BEGIN Information
theorem keep_bootSlot {P : Area → Prop} {z : State} {s : State} {a_slot : Nat} (h : Keeps P z s) :
    Keeps P z (bootSlot s a_slot) := by
  unfold bootSlot
  repeat' (first | (with_reducible assumption) | (intro)
                 | (extract_lets +onlyGivenNames y; refine keep_cut (y := y) ?_ ?_; (focus (dsimp only [y]; clear y)); rotate_left; (focus (clear_value y; revert y; intro _ _)))
                 | (extract_lets +onlyGivenNames y; refine keep_cut1 (y := y) ?_ ?_; (focus (dsimp only [y]; clear y)); rotate_left; (focus (clear_value y; revert y; intro _ _)))
                 | (extract_lets +onlyGivenNames y; refine keep_cut2 (y := y) ?_ ?_; (focus (dsimp only [y]; clear y)); rotate_left; (focus (clear_value y; revert y; intro _ _)))
                 | (extract_lets +onlyGivenNames y; clear_value y; revert y; intro _) | (with_reducible apply keep_setF)
                 | (with_reducible apply keep_setDigest) | (with_reducible apply keep_refreshPolicy) | split | (dsimp only))

theorem keep_svnCommit {P : Area → Prop} {z : State} {s : State} {a_data : Nat} (h : Keeps P z s)
    (ksecurity : P .security := by assumption) :
    Keeps P z (svnCommit s a_data) := by
  unfold svnCommit
  repeat' (first | (with_reducible assumption) | (exact Or.inl (by assumption)) | (exact Or.inr rfl)
                 | (exact Or.inr ⟨rfl, rfl, rfl, rfl⟩) | (intro)
                 | (extract_lets +onlyGivenNames y; refine keep_cut (y := y) ?_ ?_; (focus (dsimp only [y]; clear y)); rotate_left; (focus (clear_value y; revert y; intro _ _)))
                 | (extract_lets +onlyGivenNames y; refine keep_cut1 (y := y) ?_ ?_; (focus (dsimp only [y]; clear y)); rotate_left; (focus (clear_value y; revert y; intro _ _)))
                 | (extract_lets +onlyGivenNames y; refine keep_cut2 (y := y) ?_ ?_; (focus (dsimp only [y]; clear y)); rotate_left; (focus (clear_value y; revert y; intro _ _)))
                 | (extract_lets +onlyGivenNames y; clear_value y; revert y; intro _) | (with_reducible apply keep_showFuses)
                 | (with_reducible apply keep_modSec) | (with_reducible refine keep_ite ?_ ?_) | split | (dsimp only)
                 | (with_reducible refine keep_mk ?_ rfl rfl rfl rfl rfl rfl rfl rfl rfl ?_ ?_ ?_ ?_ ?_ ?_ ?_ ?_ ?_ ?_ ?_ ?_ ?_ ?_ ?_ ?_ ?_ ?_))

theorem keep_execSecSvnCommit {P : Area → Prop} {z : State} {a__fn : Nat} {a_data : Nat} {s : State} (h : Keeps P z s)
    (ksecurity : P .security := by assumption) :
    ∀ t, execSecSvnCommit a__fn a_data s = .next t → Keeps P z t := by
  unfold execSecSvnCommit; intro t e; injection e with e; subst e
  repeat' (first | (with_reducible assumption) | (intro) | (with_reducible apply keep_svnCommit) | split | (dsimp only))

theorem keep_setKey {P : Area → Prop} {z : State} {s : State} {a_k : Nat} {a_key : Option Bytes} (h : Keeps P z s)
    (krings : P .rings := by assumption) (ksecurity : P .security := by assumption) :
    Keeps P z (setKey s a_k a_key) := by
  unfold setKey
  repeat' (first | (with_reducible assumption) | (exact Or.inl (by assumption)) | (exact Or.inr rfl)
                 | (exact Or.inr ⟨rfl, rfl, rfl, rfl⟩) | (intro)
                 | (extract_lets +onlyGivenNames y; refine keep_cut (y := y) ?_ ?_; (focus (dsimp only [y]; clear y)); rotate_left; (focus (clear_value y; revert y; intro _ _)))
                 | (extract_lets +onlyGivenNames y; refine keep_cut1 (y := y) ?_ ?_; (focus (dsimp only [y]; clear y)); rotate_left; (focus (clear_value y; revert y; intro _ _)))
                 | (extract_lets +onlyGivenNames y; refine keep_cut2 (y := y) ?_ ?_; (focus (dsimp only [y]; clear y)); rotate_left; (focus (clear_value y; revert y; intro _ _)))
                 | (extract_lets +onlyGivenNames y; clear_value y; revert y; intro _) | (with_reducible apply keep_setF)
                 | (with_reducible apply keep_modSec) | (with_reducible apply keep_setDigest)
                 | (with_reducible apply keep_refreshPolicy) | (with_reducible apply keep_raise)
                 | (with_reducible refine keep_ite ?_ ?_) | split | (dsimp only)
                 | (with_reducible refine keep_mk ?_ rfl rfl rfl rfl rfl rfl rfl rfl rfl ?_ ?_ ?_ ?_ ?_ ?_ ?_ ?_ ?_ ?_ ?_ ?_ ?_ ?_ ?_ ?_ ?_ ?_))

theorem keep_keyInstall {P : Area → Prop} {z : State} {s : State} {a_fn : Nat} {a_k : Nat} (h : Keeps P z s)
    (krings : P .rings := by assumption) (ktwins : P .twins := by assumption) (ksecurity : P .security := by assumption)
    (klog : P .log := by assumption) :
    Keeps P z (keyInstall s a_fn a_k) := by
  unfold keyInstall
  repeat' (first | (with_reducible assumption) | (intro) | (with_reducible apply keep_logWWR)
                 | (with_reducible apply keep_setKey) | (with_reducible refine keep_ite ?_ ?_) | split | (dsimp only))

theorem keep_execInstall {P : Area → Prop} {z : State} {a_fn : Nat} {a_k : Nat} {s : State} (h : Keeps P z s)
    (krings : P .rings := by assumption) (ktwins : P .twins := by assumption) (ksecurity : P .security := by assumption)
    (klog : P .log := by assumption) :
    ∀ t, execInstall a_fn a_k s = .next t → Keeps P z t := by
  unfold execInstall; intro t e; injection e with e; subst e
  repeat' (first | (with_reducible assumption) | (intro) | (with_reducible apply keep_keyInstall) | split | (dsimp only))

theorem keep_keyClear {P : Area → Prop} {z : State} {s : State} {a_fn : Nat} {a_k : Nat} (h : Keeps P z s)
    (krings : P .rings := by assumption) (ktwins : P .twins := by assumption) (ksecurity : P .security := by assumption)
    (klog : P .log := by assumption) :
    Keeps P z (keyClear s a_fn a_k) := by
  unfold keyClear
  repeat' (first | (with_reducible assumption) | (intro) | (with_reducible apply keep_logWWR)
                 | (with_reducible apply keep_setKey) | (with_reducible refine keep_ite ?_ ?_) | split | (dsimp only))

theorem keep_execClear {P : Area → Prop} {z : State} {a_fn : Nat} {a_k : Nat} {s : State} (h : Keeps P z s)
    (krings : P .rings := by assumption) (ktwins : P .twins := by assumption) (ksecurity : P .security := by assumption)
    (klog : P .log := by assumption) :
    ∀ t, execClear a_fn a_k s = .next t → Keeps P z t := by
  unfold execClear; intro t e; injection e with e; subst e
  repeat' (first | (with_reducible assumption) | (intro) | (with_reducible apply keep_keyClear) | split | (dsimp only))

theorem keep_attestEnds {P : Area → Prop} {z : State} {s : State} {a_status : Nat} {a_reason : Nat} (h : Keeps P z s)
    (krings : P .rings := by assumption) (ksecurity : P .security := by assumption) :
    Keeps P z (attestEnds s a_status a_reason) := by
  unfold attestEnds
  repeat' (first | (with_reducible assumption) | (exact Or.inl (by assumption)) | (exact Or.inr rfl)
                 | (exact Or.inr ⟨rfl, rfl, rfl, rfl⟩) | (intro)
                 | (extract_lets +onlyGivenNames y; refine keep_cut (y := y) ?_ ?_; (focus (dsimp only [y]; clear y)); rotate_left; (focus (clear_value y; revert y; intro _ _)))
                 | (extract_lets +onlyGivenNames y; refine keep_cut1 (y := y) ?_ ?_; (focus (dsimp only [y]; clear y)); rotate_left; (focus (clear_value y; revert y; intro _ _)))
                 | (extract_lets +onlyGivenNames y; refine keep_cut2 (y := y) ?_ ?_; (focus (dsimp only [y]; clear y)); rotate_left; (focus (clear_value y; revert y; intro _ _)))
                 | (extract_lets +onlyGivenNames y; clear_value y; revert y; intro _) | (with_reducible apply keep_modSec)
                 | (with_reducible apply keep_raise) | (with_reducible apply keep_setF) | split | (dsimp only)
                 | (with_reducible refine keep_mk ?_ rfl rfl rfl rfl rfl rfl rfl rfl rfl ?_ ?_ ?_ ?_ ?_ ?_ ?_ ?_ ?_ ?_ ?_ ?_ ?_ ?_ ?_ ?_ ?_ ?_))

theorem keep_attestReq {P : Area → Prop} {z : State} {s : State} (h : Keeps P z s) (krings : P .rings := by assumption)
    (ksecurity : P .security := by assumption) :
    Keeps P z (attestReq s) := by
  unfold attestReq
  repeat' (first | (with_reducible assumption) | (exact Or.inl (by assumption)) | (exact Or.inr rfl)
                 | (exact Or.inr ⟨rfl, rfl, rfl, rfl⟩) | (intro)
                 | (extract_lets +onlyGivenNames y; refine keep_cut (y := y) ?_ ?_; (focus (dsimp only [y]; clear y)); rotate_left; (focus (clear_value y; revert y; intro _ _)))
                 | (extract_lets +onlyGivenNames y; refine keep_cut1 (y := y) ?_ ?_; (focus (dsimp only [y]; clear y)); rotate_left; (focus (clear_value y; revert y; intro _ _)))
                 | (extract_lets +onlyGivenNames y; refine keep_cut2 (y := y) ?_ ?_; (focus (dsimp only [y]; clear y)); rotate_left; (focus (clear_value y; revert y; intro _ _)))
                 | (extract_lets +onlyGivenNames y; clear_value y; revert y; intro _) | (with_reducible apply keep_attestEnds)
                 | (with_reducible apply keep_setF) | (with_reducible apply keep_modSec)
                 | (with_reducible refine keep_ite ?_ ?_) | split | (dsimp only)
                 | (with_reducible refine keep_mk ?_ rfl rfl rfl rfl rfl rfl rfl rfl rfl ?_ ?_ ?_ ?_ ?_ ?_ ?_ ?_ ?_ ?_ ?_ ?_ ?_ ?_ ?_ ?_ ?_ ?_))

theorem keep_execAttestReq {P : Area → Prop} {z : State} {s : State} (h : Keeps P z s)
    (krings : P .rings := by assumption) (ksecurity : P .security := by assumption) :
    ∀ t, execAttestReq s = .next t → Keeps P z t := by
  unfold execAttestReq; intro t e; injection e with e; subst e
  repeat' (first | (with_reducible assumption) | (intro) | (with_reducible apply keep_attestReq) | split | (dsimp only))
END Information
Problem to solve:
What belongs in the answer is each line of the listing that contains the word "Area".

Answer box:
theorem keep_bootSlot {P : Area → Prop} {z : State} {s : State} {a_slot : Nat} (h : Keeps P z s) :
theorem keep_svnCommit {P : Area → Prop} {z : State} {s : State} {a_data : Nat} (h : Keeps P z s)
theorem keep_execSecSvnCommit {P : Area → Prop} {z : State} {a__fn : Nat} {a_data : Nat} {s : State} (h : Keeps P z s)
theorem keep_setKey {P : Area → Prop} {z : State} {s : State} {a_k : Nat} {a_key : Option Bytes} (h : Keeps P z s)
theorem keep_keyInstall {P : Area → Prop} {z : State} {s : State} {a_fn : Nat} {a_k : Nat} (h : Keeps P z s)
theorem keep_execInstall {P : Area → Prop} {z : State} {a_fn : Nat} {a_k : Nat} {s : State} (h : Keeps P z s)
theorem keep_keyClear {P : Area → Prop} {z : State} {s : State} {a_fn : Nat} {a_k : Nat} (h : Keeps P z s)
theorem keep_execClear {P : Area → Prop} {z : State} {a_fn : Nat} {a_k : Nat} {s : State} (h : Keeps P z s)
theorem keep_attestEnds {P : Area → Prop} {z : State} {s : State} {a_status : Nat} {a_reason : Nat} (h : Keeps P z s)
theorem keep_attestReq {P : Area → Prop} {z : State} {s : State} (h : Keeps P z s) (krings : P .rings := by assumption)
theorem keep_execAttestReq {P : Area → Prop} {z : State} {s : State} (h : Keeps P z s)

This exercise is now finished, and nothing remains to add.